▸ YOUR OBJECTIVE
Your answer should be the lines below from the one holding "let jb := s.get CAE_PEG_JB" through the one holding "let b := Fl.div f1 (Fl.sub g f1)", copied exactly and with nothing else.
______________________________
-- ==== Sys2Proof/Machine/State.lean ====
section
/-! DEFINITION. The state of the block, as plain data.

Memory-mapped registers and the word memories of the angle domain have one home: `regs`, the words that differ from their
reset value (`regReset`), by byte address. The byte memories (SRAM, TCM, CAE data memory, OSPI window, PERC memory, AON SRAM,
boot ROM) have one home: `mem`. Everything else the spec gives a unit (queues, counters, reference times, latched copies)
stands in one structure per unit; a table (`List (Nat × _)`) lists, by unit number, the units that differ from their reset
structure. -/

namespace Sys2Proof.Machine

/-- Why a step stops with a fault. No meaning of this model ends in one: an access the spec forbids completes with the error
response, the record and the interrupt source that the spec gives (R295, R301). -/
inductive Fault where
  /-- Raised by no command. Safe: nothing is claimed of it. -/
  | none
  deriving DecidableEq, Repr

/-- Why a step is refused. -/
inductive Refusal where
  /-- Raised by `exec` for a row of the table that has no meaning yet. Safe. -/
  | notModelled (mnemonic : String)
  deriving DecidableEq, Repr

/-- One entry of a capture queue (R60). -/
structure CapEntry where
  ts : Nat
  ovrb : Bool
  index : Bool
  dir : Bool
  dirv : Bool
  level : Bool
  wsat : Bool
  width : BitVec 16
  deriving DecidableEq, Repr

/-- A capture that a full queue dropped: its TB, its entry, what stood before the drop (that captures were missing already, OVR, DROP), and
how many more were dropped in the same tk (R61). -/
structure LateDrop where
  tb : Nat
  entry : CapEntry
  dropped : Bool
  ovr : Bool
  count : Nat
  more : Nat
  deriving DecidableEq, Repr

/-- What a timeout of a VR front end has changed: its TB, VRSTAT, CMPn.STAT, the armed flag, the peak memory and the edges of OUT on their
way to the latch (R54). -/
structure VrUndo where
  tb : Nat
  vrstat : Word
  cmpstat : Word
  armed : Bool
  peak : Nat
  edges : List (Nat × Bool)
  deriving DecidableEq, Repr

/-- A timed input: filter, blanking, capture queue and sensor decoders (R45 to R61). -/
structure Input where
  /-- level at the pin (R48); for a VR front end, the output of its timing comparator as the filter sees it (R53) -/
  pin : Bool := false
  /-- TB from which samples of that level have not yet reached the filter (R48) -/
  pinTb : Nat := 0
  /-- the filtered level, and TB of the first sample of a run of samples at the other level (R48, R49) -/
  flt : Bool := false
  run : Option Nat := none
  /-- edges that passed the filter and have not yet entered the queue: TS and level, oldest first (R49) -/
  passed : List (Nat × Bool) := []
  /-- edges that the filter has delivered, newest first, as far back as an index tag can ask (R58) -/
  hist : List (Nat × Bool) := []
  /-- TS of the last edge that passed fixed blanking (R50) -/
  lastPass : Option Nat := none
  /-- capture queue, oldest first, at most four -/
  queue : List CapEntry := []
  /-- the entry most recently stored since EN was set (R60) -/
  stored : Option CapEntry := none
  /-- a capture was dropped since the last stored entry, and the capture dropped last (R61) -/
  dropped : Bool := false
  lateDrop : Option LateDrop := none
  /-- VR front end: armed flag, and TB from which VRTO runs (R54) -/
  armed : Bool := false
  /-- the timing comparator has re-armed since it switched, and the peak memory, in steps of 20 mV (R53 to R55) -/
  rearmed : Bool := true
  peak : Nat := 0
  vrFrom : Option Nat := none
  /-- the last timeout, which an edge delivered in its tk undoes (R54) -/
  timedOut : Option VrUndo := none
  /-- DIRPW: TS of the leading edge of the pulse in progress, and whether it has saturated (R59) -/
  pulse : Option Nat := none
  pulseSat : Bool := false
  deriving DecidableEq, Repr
______________________________
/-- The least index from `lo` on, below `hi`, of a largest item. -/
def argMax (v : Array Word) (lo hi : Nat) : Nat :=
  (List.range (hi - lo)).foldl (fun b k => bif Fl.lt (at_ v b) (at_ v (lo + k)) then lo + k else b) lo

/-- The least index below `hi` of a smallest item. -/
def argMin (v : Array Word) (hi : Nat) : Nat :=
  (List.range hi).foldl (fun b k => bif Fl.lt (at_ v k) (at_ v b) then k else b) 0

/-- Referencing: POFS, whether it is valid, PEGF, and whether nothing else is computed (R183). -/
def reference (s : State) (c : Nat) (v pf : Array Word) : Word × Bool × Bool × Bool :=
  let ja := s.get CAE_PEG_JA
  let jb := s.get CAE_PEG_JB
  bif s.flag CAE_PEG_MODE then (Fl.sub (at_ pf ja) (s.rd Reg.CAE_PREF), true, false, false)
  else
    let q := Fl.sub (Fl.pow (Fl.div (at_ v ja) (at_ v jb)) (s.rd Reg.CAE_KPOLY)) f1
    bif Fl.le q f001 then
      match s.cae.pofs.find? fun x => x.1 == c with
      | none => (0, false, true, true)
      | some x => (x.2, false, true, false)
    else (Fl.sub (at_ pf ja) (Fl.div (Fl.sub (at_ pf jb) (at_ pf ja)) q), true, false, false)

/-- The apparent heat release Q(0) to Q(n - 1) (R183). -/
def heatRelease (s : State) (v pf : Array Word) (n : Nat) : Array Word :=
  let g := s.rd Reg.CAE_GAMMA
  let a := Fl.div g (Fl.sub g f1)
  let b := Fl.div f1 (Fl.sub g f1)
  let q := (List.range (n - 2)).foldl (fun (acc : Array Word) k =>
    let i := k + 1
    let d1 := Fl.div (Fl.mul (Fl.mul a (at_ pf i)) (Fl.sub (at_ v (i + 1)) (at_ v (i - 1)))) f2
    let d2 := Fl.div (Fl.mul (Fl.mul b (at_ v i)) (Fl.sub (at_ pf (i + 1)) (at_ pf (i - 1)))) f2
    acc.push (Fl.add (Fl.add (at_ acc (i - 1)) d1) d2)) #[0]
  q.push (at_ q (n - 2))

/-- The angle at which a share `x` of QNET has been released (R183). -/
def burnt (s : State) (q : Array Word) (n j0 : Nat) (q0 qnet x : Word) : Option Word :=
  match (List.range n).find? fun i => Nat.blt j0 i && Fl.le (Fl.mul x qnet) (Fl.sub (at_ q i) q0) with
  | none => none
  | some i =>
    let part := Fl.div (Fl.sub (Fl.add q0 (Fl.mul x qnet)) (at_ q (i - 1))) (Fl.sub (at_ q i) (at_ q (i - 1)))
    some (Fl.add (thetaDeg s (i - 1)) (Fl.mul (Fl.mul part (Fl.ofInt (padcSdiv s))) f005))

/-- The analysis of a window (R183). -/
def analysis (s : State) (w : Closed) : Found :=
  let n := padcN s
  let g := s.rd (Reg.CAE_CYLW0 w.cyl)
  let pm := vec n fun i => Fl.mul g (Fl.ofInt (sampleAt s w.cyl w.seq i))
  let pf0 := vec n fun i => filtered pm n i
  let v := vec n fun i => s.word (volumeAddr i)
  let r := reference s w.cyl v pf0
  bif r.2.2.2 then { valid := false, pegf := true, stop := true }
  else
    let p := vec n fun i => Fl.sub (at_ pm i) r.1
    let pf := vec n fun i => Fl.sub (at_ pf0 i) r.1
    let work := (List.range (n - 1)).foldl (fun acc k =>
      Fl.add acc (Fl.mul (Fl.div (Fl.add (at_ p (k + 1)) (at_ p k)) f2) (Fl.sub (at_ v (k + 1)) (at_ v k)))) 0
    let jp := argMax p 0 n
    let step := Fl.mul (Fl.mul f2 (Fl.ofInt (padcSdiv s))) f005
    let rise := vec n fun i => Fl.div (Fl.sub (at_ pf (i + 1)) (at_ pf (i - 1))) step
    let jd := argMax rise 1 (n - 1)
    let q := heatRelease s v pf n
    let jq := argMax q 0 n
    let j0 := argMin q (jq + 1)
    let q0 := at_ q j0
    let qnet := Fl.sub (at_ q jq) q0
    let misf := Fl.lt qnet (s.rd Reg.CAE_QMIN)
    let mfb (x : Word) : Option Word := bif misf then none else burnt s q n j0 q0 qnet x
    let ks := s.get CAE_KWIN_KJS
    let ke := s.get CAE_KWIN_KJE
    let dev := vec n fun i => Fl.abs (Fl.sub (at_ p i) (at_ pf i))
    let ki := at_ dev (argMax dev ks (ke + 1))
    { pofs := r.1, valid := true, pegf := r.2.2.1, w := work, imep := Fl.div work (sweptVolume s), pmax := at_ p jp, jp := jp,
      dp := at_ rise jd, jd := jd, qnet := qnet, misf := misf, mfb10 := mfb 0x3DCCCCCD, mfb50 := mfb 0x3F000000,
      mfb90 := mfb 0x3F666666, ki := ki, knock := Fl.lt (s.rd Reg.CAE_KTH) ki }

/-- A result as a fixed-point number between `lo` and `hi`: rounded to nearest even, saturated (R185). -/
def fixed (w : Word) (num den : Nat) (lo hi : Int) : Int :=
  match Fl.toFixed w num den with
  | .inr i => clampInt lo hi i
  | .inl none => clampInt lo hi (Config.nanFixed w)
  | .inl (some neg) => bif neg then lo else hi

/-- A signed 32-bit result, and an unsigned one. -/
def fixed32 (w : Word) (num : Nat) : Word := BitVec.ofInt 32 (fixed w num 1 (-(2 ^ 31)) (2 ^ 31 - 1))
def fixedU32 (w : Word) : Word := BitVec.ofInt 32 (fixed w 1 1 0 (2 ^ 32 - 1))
______________________________
▸ RESULT FOR THIS EXERCISE
  let jb := s.get CAE_PEG_JB
  bif s.flag CAE_PEG_MODE then (Fl.sub (at_ pf ja) (s.rd Reg.CAE_PREF), true, false, false)
  else
    let q := Fl.sub (Fl.pow (Fl.div (at_ v ja) (at_ v jb)) (s.rd Reg.CAE_KPOLY)) f1
    bif Fl.le q f001 then
      match s.cae.pofs.find? fun x => x.1 == c with
      | none => (0, false, true, true)
      | some x => (x.2, false, true, false)
    else (Fl.sub (at_ pf ja) (Fl.div (Fl.sub (at_ pf jb) (at_ pf ja)) q), true, false, false)

/-- The apparent heat release Q(0) to Q(n - 1) (R183). -/
def heatRelease (s : State) (v pf : Array Word) (n : Nat) : Array Word :=
  let g := s.rd Reg.CAE_GAMMA
  let a := Fl.div g (Fl.sub g f1)
  let b := Fl.div f1 (Fl.sub g f1)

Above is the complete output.